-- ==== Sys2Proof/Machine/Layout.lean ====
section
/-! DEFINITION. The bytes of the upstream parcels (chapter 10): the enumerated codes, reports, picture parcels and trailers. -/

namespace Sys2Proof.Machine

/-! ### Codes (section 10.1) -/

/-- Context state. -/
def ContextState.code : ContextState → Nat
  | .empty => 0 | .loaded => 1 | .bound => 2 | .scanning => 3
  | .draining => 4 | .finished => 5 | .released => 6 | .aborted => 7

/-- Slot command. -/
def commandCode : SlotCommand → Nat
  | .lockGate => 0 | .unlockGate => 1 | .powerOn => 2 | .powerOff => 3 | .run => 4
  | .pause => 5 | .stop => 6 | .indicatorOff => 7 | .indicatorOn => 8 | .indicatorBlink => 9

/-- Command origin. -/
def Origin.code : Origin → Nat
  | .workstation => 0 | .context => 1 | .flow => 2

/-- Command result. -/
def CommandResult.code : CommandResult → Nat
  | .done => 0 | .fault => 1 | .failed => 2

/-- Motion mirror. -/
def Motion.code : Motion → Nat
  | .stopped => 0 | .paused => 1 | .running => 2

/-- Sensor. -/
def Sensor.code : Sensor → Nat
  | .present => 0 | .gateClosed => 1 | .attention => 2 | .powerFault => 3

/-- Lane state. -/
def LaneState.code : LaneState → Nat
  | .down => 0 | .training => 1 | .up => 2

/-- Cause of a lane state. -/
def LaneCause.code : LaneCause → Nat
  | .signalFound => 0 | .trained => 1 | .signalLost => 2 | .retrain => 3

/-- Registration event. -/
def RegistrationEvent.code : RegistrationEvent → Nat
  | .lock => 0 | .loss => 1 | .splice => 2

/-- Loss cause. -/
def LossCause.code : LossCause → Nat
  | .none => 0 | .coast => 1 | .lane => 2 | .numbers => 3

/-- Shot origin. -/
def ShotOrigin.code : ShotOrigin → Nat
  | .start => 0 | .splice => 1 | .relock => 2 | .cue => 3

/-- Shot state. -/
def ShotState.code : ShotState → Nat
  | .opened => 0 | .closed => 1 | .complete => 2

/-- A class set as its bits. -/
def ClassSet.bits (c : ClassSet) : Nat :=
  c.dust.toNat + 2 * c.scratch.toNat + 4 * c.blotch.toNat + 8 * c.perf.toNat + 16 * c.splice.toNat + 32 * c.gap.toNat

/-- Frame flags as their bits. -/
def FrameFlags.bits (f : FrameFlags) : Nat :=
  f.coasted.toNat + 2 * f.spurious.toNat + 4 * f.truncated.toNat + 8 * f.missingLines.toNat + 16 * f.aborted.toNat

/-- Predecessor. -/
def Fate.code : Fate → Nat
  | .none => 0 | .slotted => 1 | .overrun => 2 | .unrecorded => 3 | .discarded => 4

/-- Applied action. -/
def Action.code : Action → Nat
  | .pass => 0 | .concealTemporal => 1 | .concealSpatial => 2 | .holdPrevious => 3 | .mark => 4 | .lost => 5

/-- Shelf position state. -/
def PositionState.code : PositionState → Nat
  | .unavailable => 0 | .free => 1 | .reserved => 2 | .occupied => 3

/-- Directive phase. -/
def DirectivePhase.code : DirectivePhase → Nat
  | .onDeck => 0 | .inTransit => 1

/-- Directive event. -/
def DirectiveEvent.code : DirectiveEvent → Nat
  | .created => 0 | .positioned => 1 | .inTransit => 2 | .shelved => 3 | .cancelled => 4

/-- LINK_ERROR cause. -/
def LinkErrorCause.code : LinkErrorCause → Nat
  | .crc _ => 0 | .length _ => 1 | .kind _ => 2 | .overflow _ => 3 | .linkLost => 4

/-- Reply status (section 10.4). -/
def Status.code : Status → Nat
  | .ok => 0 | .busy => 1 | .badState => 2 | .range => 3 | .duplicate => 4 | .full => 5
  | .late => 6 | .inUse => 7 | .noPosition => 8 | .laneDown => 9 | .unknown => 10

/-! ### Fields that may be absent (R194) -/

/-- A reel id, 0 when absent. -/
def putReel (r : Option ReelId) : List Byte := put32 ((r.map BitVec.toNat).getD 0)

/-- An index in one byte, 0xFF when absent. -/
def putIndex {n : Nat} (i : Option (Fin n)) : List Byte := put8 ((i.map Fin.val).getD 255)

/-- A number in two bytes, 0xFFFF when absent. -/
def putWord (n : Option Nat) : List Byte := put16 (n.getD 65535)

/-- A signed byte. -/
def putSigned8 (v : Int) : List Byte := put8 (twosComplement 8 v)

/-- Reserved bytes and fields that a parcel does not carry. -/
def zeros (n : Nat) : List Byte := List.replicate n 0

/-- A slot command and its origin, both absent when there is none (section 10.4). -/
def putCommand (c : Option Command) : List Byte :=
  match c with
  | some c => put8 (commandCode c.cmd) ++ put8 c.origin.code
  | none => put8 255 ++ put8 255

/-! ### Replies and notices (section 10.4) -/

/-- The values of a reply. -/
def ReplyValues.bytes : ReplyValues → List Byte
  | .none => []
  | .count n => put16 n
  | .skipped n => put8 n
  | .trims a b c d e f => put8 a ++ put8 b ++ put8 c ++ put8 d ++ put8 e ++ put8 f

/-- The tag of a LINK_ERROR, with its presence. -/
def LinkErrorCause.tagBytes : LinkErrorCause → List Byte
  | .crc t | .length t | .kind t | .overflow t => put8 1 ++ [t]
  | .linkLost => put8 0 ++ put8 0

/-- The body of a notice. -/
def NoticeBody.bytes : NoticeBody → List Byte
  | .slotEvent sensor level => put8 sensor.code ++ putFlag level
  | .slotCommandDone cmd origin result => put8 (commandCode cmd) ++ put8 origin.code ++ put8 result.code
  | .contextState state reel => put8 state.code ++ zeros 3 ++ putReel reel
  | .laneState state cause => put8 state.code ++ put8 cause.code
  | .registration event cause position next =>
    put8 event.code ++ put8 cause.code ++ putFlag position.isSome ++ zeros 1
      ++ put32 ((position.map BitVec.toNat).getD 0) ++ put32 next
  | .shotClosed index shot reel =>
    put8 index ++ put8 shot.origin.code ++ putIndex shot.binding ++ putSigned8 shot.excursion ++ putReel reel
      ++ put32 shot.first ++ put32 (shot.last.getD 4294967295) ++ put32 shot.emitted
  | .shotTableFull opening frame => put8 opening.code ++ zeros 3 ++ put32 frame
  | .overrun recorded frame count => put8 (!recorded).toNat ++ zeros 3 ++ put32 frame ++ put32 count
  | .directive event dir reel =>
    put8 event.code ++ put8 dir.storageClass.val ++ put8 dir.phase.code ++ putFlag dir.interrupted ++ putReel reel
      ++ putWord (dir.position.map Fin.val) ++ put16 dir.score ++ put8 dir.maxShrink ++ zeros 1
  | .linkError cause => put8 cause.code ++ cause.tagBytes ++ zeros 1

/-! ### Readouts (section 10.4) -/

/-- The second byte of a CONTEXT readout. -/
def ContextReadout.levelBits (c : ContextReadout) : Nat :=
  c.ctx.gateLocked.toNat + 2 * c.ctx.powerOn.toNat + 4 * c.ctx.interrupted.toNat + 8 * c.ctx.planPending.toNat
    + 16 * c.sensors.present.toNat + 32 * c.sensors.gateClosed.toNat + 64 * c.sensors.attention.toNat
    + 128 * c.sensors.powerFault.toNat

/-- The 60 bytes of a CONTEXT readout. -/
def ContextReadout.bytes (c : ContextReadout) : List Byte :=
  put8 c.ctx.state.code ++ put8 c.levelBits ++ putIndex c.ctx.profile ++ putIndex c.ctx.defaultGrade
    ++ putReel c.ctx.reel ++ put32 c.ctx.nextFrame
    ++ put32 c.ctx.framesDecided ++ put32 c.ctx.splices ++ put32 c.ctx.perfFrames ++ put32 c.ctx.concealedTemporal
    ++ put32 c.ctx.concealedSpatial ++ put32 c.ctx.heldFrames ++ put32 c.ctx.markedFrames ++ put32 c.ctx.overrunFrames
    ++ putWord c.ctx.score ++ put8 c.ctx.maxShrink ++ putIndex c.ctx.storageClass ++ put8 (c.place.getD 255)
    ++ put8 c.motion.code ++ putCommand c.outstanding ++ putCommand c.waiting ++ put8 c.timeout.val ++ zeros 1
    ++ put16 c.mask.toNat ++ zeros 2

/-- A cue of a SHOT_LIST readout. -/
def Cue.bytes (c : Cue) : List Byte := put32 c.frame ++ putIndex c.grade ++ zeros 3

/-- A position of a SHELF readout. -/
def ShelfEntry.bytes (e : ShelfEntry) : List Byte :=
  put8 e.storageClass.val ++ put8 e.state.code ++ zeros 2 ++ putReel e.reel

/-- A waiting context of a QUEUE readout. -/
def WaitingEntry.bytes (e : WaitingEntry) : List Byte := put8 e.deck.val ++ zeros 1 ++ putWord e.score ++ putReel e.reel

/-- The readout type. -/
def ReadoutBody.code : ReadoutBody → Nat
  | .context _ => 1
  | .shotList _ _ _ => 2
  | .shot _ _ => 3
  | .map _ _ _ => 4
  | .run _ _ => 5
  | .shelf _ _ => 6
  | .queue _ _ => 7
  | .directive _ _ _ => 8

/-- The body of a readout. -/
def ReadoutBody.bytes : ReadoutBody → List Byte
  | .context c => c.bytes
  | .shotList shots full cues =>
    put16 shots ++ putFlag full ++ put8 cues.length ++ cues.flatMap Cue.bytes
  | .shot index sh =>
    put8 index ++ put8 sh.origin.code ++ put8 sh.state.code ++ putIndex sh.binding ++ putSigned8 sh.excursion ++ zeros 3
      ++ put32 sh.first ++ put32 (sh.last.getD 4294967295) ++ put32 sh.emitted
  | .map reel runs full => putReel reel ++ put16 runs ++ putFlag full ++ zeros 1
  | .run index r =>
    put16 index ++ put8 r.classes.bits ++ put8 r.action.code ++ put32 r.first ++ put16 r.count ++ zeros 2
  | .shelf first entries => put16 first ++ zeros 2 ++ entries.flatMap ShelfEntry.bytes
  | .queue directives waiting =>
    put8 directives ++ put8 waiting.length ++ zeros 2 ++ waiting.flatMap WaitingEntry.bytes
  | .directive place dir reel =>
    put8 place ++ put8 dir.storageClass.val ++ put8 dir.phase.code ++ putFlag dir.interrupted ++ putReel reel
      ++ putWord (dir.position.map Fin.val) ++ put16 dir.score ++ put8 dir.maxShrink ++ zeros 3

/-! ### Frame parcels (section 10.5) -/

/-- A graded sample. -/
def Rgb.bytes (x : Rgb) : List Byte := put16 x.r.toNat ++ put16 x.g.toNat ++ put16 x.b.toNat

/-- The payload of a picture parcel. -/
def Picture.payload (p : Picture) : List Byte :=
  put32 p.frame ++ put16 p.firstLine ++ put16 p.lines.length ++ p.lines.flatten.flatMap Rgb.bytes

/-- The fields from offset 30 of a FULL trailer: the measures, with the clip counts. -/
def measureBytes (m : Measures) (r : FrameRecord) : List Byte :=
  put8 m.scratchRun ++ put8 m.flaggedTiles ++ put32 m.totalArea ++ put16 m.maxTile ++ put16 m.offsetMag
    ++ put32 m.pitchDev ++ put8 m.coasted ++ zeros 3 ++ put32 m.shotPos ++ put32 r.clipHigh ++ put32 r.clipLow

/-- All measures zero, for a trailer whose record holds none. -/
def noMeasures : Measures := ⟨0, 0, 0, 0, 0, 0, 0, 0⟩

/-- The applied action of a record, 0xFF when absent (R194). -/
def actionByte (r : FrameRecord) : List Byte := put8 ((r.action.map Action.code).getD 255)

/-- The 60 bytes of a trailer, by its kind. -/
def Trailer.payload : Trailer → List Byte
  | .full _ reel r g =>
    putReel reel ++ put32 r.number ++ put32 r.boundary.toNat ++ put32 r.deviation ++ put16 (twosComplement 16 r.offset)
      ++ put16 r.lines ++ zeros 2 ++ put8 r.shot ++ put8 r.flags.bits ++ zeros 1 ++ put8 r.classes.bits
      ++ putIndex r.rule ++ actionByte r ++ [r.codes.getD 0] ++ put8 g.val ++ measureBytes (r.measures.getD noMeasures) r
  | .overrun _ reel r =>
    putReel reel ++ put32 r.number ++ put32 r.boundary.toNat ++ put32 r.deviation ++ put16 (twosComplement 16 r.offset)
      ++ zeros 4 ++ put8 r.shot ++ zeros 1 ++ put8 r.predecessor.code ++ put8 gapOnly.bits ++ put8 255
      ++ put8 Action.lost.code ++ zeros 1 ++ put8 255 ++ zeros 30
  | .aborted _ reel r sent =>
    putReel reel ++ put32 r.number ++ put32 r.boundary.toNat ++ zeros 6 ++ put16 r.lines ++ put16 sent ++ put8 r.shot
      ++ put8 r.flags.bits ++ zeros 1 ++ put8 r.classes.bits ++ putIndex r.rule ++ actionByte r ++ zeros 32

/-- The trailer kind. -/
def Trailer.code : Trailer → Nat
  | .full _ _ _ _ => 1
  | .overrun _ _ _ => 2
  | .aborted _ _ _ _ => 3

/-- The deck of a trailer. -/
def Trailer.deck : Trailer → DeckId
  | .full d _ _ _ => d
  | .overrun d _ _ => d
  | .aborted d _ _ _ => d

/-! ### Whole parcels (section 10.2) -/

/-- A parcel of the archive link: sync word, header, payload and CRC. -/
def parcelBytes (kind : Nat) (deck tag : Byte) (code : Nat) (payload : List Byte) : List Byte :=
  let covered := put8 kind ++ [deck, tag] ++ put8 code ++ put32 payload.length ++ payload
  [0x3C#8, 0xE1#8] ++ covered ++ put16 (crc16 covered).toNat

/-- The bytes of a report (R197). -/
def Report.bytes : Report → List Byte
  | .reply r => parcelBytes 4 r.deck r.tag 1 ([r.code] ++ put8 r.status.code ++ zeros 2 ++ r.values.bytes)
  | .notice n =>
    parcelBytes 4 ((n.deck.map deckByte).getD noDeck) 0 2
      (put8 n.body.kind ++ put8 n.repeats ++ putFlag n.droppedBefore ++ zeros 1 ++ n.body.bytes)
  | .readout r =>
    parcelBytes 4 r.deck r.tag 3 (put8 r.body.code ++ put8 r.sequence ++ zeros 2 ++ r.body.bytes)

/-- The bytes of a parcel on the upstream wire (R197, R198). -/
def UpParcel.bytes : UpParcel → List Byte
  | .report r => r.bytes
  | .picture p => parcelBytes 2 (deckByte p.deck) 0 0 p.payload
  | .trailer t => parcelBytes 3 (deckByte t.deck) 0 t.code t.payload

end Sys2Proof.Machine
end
::::::::
## YOUR INSTRUCTIONS
What is needed is the count of lines in the records that include the word "classes", with no other text.

## ANSWER AREA
3